In 1984 in Pediatric Annals, Ritvo and Freeman described the medical

model of autism and concluded, "The symptoms are due to neuropathology

which, in turn, may have a variety of etiologies," observing that there is a

high rate of abnormal EEG's, seizures, severe allergies, and significant

differences in brain metabolism patterns and brain chemistry in autistic

children compared to those who are not autistic.

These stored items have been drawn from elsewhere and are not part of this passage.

-- ==== Sys2Proof/Tests/Slice0.lean ====
section
/-! SUPPORT. Tests: a refused word for each check of `check`, a word of every instruction written from its encoding, results of
single steps taken from the rules of spec/ (by hand, or the spec's worked examples), and for each statement a state and operands that
meet its hypotheses. -/

namespace Sys2Proof.Tests

open Sys2Proof Sys2Proof.Machine Sys2Proof.Safety Sys2Proof.Spec

set_option Elab.async false

/-! ## States -/

/-- A plain header: stage 0, no guard. -/
def h : Hdr := ⟨0, 127, 0⟩
/-- A thread at an instruction, its window newest first. -/
def running (w : List Val) : Thread := { status := .running, pc := 0x1000, window := w }
/-- Partition 1 is open at generation 3 and live on group 0; its execute thread of core 0 runs. -/
def tenant (w : List Val) : State :=
  { State.reset with
    firmware := .running, cur := 1, groups := [(0, { live := some 1 })],
    parts := [(0, { isOpen := true }), (1, { gen := 3, isOpen := true, groups := 1 })], threads := [(1, running w)] }
/-- The same with its access thread running. -/
def accessor (w : List Val) : State := { tenant w with cur := 0, threads := [(0, running w)] }
/-- The service thread of die 0 runs. -/
def service (w : List Val) : State := { tenant w with cur := 513, threads := [(513, running w)] }
/-- The state with this thread in place of the current one. -/
def onTh (s : State) (f : Thread → Thread) : State := s.setTh (f s.th)

/-! ## What a test asks -/

/-- The instruction appends exactly `vs`, oldest first, raises `fl` and goes on at the next word. -/
def gives (i : Instr) (s : State) (vs : List Val) (fl : Nat := 0) : Bool :=
  match exec i s with
  | .next t => t.th.window == vs.reverse ++ s.th.window && t.th.fpstat == BitVec.ofNat 6 fl && t.th.pc == s.th.pc + 8
      && t.th.status == .running
  | _ => false
/-- The instruction raises this cause on the current thread. -/
def traps (i : Instr) (s : State) (cause : Nat) : Bool :=
  match exec i s with
  | .next t => t.th.status == .trapped && (t.th.trapinfo.toNat % 64 == cause) && t.th.window == s.th.window
  | _ => false
/-- The state after it meets `p`. -/
def leaves (i : Instr) (s : State) (p : State → Bool) : Bool :=
  match exec i s with
  | .next t => p t
  | _ => false
/-- Every list of words decodes to the instruction beside it. -/
def decodesTo (l : List (List Word × Instr)) : Bool := l.all fun p => decide (decode p.1 = .ok p.2)

/-! ## Ill-formed words (R72), one for each check -/

theorem test_refuse_guard : check (.add ⟨0, 96, 0⟩ ⟨0, 0, 0, 0, 0, 8⟩) = some .guard := by decide
theorem test_refuse_lend_guard : check (.lend ⟨0, 3, 0⟩ ⟨0, 0, 0, 0xFFFFFE⟩) = some .guard := by decide
theorem test_refuse_sense : check (.add ⟨0, 127, 1⟩ ⟨0, 0, 0, 0, 0, 8⟩) = some .sense := by decide
theorem test_refuse_unused_operand : check (.add h ⟨0, 0, 1, 0, 0, 8⟩) = some .operand := by decide
theorem test_refuse_neg : check (.and_ h ⟨0x100, 0, 0, 0, 0, 8⟩) = some .operand := by decide
theorem test_refuse_slot_run : check (.keep h ⟨0x40, 0, 0, 1⟩) = some .operand := by decide
theorem test_refuse_scale : check (.clz h ⟨0, 0, 0, 1, 0, 8⟩) = some .scale := by decide
theorem test_refuse_typ : check (.add h ⟨0, 0, 0, 0, 0, 0x10⟩) = some .typ := by decide
theorem test_refuse_pair : check (.vwid h ⟨0, 0x02, 0, 0, 0, 0x08⟩) = some .typ := by decide
theorem test_refuse_keep_zero : check (.keep h ⟨0, 0, 0, 0⟩) = some .range := by decide
theorem test_refuse_nps : check (.jmp h ⟨0, 9, 0, 1⟩) = some .range := by decide
theorem test_refuse_loop_offset : check (.loop h ⟨0, 0, 0, 1⟩) = some .range := by decide
theorem test_refuse_order : check (.ldi h ⟨0, 0, 3, 2, 0, 0, 0, 0⟩) = some .range := by decide
theorem test_refuse_scope : check (.sync h ⟨0, 0, 0, 0, 1, 0, 0⟩) = some .range := by decide
theorem test_refuse_head : check (.nop h ⟨0, 0, 0, 0x8102⟩) = some .range := by decide
theorem test_refuse_csr : check (.csrr h ⟨0, 0, 0, 0x2C⟩) = some .range := by decide
theorem test_refuse_raw : decode [0xD0E1FC0000000003] = .error .range := by decide
theorem test_refuse_space : check (.cp h ⟨0, 0, 0, 0, 0, 0, 0, 0, 0, 0, 11 <<< 59, 0, 0, 0, 0, 0⟩) = some .space := by decide
theorem test_refuse_override : check (.cp h ⟨0, 0, 0, 0, 1, 0, 0, 0, 0, 0, 0, 0, 0, 0, 0, 0⟩) = some .space := by decide
theorem test_refuse_short_record : decode [0xC101FC0000000000, 0, 0] = .error .words := by decide
theorem test_refuse_short_lit : decode [0xE011FC0000000000] = .error .words := by decide
theorem test_refuse_event : check .powerOn = some .event := by decide
theorem test_unassigned_minor : decode [0x11D1FC0000000000] = .ok (.nonInstructionWord 0x11D1FC0000000000) := by decide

The autoimmune connection was made again by Reed Warren and his

associates in 1986 when they presented evidence that confirmed Stubb's

studies in the 1970's indicating that autism is associated with immune

system dysfunction. Warren stated, "The lack of suppressor cells in the

autistic patients may be consistent with an autoimmune process underlying

the development of autism." He added, "Our findings in the autistic patients

are quite similar to those observed in a study of patients hospitalized for

major depressive disorder.".

In 1987, Rutter and Schopler writing in Journal of Autism and

Developmental Disorders, discussed the clear differences between adult

schizophrenia and childhood autism, particularly the high rate of seizures

and mental retardation in autistic children. They pointed out that there

were two groups of autistic children: those babies who have abnormal

behavior at birth and those who develop normally and then regress and added

"There is no one basic deficit because the disorder reflects varying

patterns of organic brain dysfunction rather than any single disease state."